#### [Exercise requirements]
Check each line of the material below for "takes" and copy those where it appears.

——

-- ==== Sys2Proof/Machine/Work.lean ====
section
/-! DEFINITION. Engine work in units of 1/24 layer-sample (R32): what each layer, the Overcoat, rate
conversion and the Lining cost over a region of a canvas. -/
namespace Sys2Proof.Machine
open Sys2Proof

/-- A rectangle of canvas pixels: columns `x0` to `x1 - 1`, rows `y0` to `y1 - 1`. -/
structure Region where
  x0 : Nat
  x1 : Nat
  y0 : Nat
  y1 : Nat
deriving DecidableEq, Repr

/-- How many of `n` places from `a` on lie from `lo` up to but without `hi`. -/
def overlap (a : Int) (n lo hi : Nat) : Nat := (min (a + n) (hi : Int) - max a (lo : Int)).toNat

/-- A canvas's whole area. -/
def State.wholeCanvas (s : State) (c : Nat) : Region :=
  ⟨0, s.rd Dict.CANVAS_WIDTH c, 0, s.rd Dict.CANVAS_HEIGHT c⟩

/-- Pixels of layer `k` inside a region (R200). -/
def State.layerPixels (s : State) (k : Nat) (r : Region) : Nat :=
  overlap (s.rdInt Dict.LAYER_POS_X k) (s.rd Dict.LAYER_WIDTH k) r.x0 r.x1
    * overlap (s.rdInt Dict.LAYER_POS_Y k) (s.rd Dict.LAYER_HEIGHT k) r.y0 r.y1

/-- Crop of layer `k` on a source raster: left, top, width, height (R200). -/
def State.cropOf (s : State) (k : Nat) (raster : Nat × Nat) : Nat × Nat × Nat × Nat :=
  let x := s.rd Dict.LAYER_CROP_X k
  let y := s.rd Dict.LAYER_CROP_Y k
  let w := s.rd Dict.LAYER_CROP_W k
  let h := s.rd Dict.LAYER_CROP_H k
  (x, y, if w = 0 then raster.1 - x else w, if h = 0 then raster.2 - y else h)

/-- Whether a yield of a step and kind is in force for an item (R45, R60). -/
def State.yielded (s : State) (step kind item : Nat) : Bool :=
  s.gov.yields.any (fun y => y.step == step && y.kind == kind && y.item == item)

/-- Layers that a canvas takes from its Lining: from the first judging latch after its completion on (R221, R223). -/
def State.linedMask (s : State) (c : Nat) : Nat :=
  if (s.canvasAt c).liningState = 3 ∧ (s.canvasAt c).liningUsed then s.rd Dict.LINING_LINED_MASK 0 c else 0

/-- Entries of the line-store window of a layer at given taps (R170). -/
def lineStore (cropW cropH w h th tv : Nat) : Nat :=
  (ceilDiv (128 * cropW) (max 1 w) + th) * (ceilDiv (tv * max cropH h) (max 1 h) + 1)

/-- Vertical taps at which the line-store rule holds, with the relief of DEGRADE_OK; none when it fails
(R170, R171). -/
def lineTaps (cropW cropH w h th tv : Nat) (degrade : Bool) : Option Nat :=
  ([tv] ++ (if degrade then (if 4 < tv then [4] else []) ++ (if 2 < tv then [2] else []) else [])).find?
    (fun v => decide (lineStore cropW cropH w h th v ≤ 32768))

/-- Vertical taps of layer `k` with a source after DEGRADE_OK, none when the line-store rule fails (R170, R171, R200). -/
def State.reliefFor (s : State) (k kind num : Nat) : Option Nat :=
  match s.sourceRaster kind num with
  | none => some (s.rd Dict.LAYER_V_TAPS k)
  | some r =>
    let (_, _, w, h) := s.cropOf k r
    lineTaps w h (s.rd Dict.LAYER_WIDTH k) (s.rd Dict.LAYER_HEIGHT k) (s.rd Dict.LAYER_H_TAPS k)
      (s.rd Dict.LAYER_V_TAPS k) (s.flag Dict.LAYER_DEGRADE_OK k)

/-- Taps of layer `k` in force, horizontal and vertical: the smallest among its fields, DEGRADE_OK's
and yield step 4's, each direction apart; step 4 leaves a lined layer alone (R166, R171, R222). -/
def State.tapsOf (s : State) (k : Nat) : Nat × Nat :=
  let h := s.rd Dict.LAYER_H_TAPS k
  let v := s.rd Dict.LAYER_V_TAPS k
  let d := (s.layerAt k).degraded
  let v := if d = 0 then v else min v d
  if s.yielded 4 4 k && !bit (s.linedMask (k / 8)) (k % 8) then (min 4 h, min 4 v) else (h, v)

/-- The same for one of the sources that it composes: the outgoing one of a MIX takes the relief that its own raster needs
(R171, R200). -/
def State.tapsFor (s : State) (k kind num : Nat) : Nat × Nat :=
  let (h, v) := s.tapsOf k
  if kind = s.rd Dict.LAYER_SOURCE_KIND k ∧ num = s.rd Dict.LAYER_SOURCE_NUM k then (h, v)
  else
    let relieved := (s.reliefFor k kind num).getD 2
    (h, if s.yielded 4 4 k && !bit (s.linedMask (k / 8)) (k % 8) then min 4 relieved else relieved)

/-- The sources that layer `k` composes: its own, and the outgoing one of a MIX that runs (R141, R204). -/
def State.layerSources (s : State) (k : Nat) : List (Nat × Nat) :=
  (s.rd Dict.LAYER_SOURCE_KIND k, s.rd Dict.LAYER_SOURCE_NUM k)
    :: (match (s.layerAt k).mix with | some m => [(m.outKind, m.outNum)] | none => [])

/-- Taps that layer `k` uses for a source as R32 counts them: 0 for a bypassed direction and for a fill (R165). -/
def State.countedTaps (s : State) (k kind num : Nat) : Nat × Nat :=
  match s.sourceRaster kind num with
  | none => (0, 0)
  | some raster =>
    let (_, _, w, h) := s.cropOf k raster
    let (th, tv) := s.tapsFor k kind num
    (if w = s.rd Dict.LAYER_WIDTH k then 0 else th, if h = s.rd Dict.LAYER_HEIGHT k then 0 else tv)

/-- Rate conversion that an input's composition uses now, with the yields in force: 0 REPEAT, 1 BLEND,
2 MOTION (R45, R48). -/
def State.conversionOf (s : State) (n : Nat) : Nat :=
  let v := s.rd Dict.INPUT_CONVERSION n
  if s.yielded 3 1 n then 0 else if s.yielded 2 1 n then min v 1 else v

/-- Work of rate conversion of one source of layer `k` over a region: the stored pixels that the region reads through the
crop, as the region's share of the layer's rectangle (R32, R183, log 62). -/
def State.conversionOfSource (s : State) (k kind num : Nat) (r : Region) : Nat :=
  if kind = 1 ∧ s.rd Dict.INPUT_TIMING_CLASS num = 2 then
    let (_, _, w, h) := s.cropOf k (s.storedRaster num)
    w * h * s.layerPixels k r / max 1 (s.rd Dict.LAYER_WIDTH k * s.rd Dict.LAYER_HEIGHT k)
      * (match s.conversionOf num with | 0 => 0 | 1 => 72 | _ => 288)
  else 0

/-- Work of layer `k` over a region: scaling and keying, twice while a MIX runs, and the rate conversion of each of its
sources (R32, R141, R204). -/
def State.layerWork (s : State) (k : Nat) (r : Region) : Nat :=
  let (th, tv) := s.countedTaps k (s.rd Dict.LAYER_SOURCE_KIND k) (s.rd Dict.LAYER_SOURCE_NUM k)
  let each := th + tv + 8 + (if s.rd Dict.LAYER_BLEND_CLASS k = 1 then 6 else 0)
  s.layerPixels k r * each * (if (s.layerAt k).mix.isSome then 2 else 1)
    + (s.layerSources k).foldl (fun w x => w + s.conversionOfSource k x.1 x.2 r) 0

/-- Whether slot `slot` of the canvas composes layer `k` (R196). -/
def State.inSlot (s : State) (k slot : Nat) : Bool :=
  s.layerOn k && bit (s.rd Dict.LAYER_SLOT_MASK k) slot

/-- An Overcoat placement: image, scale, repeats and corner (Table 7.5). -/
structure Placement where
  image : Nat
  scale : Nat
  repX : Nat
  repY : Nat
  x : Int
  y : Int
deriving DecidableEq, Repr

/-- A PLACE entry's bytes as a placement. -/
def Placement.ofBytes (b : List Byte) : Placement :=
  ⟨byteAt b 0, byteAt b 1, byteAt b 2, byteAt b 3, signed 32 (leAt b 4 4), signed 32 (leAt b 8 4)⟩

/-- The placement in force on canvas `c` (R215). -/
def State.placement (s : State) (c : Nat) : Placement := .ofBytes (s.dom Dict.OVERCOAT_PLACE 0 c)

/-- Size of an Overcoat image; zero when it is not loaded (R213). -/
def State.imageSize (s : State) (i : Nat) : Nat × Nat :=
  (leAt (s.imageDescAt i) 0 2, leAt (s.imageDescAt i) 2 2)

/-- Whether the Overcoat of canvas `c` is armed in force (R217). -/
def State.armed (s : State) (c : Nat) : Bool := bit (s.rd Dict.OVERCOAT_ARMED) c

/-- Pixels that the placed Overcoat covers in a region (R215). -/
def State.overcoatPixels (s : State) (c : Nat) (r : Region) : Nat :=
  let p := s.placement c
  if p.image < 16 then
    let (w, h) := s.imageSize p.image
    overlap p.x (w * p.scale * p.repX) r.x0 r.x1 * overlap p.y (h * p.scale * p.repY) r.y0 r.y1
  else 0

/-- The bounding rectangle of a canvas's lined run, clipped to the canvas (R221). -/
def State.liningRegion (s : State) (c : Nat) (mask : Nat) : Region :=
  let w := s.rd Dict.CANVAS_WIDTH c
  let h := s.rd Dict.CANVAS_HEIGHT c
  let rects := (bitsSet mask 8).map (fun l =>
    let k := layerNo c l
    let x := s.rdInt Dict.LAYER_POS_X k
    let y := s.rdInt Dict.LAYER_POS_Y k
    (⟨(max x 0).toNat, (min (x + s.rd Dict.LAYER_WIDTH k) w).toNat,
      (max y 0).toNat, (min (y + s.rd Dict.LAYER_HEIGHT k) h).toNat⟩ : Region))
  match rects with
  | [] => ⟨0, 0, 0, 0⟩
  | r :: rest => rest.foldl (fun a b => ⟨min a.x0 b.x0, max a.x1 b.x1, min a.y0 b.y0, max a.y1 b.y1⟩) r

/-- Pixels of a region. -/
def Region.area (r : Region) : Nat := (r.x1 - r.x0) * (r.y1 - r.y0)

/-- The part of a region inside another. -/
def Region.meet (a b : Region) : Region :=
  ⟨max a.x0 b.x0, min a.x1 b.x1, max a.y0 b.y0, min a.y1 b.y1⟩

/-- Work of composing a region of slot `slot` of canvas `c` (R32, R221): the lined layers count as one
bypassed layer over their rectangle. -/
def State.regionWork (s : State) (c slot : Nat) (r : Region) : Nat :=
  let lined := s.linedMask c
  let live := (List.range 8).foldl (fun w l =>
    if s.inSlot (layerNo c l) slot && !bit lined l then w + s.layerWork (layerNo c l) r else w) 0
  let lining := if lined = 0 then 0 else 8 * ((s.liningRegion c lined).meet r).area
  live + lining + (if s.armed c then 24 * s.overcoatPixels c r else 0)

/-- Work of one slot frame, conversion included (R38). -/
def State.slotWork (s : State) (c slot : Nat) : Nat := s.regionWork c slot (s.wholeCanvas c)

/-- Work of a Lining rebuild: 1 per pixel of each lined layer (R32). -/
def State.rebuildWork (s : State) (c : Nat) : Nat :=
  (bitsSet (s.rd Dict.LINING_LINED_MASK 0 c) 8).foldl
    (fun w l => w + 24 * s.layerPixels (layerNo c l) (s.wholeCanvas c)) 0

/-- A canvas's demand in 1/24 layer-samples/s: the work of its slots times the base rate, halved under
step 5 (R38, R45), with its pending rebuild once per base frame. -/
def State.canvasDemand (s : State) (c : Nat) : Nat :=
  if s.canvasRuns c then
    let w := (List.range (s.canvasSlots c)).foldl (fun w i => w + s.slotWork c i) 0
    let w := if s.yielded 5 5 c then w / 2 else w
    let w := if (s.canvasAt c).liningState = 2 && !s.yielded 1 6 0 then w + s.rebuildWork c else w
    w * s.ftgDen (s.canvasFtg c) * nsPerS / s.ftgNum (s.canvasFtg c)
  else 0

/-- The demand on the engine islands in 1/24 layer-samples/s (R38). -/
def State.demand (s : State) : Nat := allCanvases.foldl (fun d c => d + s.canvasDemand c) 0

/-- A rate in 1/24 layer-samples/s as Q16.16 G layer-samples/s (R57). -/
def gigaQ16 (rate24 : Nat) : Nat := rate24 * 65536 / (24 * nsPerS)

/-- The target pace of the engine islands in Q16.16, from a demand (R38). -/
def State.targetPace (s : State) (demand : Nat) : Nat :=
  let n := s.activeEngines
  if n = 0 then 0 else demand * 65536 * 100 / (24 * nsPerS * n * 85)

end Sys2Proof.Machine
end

——

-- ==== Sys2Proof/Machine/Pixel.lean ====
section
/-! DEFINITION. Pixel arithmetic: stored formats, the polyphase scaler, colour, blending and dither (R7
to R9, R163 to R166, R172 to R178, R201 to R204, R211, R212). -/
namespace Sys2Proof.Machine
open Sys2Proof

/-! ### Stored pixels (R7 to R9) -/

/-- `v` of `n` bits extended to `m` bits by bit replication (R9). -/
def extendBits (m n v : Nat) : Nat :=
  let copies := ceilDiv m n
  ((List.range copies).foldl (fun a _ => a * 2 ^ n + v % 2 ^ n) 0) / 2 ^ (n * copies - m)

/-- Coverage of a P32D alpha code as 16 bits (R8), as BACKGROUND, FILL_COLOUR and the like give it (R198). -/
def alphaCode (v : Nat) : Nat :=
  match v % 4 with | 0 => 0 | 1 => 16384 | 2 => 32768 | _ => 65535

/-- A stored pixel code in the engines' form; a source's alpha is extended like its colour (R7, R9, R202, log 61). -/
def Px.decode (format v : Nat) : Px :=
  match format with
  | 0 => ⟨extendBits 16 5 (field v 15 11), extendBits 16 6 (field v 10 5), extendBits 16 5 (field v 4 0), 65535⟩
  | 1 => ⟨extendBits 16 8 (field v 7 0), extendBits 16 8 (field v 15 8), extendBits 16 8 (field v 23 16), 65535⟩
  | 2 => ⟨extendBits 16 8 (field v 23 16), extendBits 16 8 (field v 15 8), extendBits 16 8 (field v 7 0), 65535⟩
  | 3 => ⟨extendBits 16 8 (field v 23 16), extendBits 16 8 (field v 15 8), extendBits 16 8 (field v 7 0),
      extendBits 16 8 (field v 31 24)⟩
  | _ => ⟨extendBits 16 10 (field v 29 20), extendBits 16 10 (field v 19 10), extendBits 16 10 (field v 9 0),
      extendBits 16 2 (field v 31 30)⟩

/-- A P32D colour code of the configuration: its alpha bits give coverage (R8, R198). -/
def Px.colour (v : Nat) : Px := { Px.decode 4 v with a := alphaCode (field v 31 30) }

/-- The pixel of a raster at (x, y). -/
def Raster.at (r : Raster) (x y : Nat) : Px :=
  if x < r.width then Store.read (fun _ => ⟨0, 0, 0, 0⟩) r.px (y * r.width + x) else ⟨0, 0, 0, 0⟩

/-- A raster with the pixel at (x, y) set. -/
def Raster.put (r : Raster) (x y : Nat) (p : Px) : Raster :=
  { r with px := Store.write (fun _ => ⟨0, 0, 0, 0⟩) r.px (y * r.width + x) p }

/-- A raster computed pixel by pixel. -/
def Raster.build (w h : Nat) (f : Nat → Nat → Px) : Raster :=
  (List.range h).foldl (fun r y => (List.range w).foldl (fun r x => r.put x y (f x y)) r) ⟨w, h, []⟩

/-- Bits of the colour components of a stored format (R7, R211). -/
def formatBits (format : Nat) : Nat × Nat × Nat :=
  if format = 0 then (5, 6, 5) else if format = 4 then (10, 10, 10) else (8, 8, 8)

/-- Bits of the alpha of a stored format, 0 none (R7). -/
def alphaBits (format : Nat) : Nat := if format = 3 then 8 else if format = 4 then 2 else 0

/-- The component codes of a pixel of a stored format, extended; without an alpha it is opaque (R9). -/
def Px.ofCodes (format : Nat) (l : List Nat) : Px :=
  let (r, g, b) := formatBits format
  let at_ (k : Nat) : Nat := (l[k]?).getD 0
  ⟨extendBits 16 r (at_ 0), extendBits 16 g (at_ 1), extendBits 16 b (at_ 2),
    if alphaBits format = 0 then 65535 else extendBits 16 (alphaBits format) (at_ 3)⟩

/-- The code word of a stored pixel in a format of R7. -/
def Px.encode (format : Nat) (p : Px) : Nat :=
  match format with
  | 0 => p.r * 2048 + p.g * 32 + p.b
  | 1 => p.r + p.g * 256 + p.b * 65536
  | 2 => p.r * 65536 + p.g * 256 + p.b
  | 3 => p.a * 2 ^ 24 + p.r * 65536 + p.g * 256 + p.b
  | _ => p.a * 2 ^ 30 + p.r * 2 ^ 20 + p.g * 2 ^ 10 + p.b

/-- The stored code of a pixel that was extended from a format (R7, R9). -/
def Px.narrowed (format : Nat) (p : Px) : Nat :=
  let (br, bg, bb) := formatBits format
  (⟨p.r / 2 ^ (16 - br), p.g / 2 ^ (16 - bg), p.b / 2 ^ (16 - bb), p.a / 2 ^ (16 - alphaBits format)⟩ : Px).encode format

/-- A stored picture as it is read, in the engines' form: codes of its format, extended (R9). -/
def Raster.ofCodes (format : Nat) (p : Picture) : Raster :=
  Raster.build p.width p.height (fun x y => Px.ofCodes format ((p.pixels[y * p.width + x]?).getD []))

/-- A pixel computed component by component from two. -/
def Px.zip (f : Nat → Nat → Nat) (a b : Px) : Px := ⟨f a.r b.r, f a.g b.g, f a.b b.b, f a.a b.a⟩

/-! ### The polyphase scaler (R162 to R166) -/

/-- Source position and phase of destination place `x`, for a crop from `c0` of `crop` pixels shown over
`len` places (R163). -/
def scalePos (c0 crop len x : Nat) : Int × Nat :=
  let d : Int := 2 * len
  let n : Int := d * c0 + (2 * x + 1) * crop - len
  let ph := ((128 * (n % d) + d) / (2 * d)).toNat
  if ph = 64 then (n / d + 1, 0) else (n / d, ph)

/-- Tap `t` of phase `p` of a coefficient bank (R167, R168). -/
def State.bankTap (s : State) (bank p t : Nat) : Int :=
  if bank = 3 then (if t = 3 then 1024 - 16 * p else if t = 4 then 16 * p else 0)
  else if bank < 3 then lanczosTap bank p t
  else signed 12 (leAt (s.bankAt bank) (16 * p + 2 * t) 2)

——

#### [Written answer]
/-- Layers that a canvas takes from its Lining: from the first judging latch after its completion on (R221, R223). -/
/-- The same for one of the sources that it composes: the outgoing one of a MIX takes the relief that its own raster needs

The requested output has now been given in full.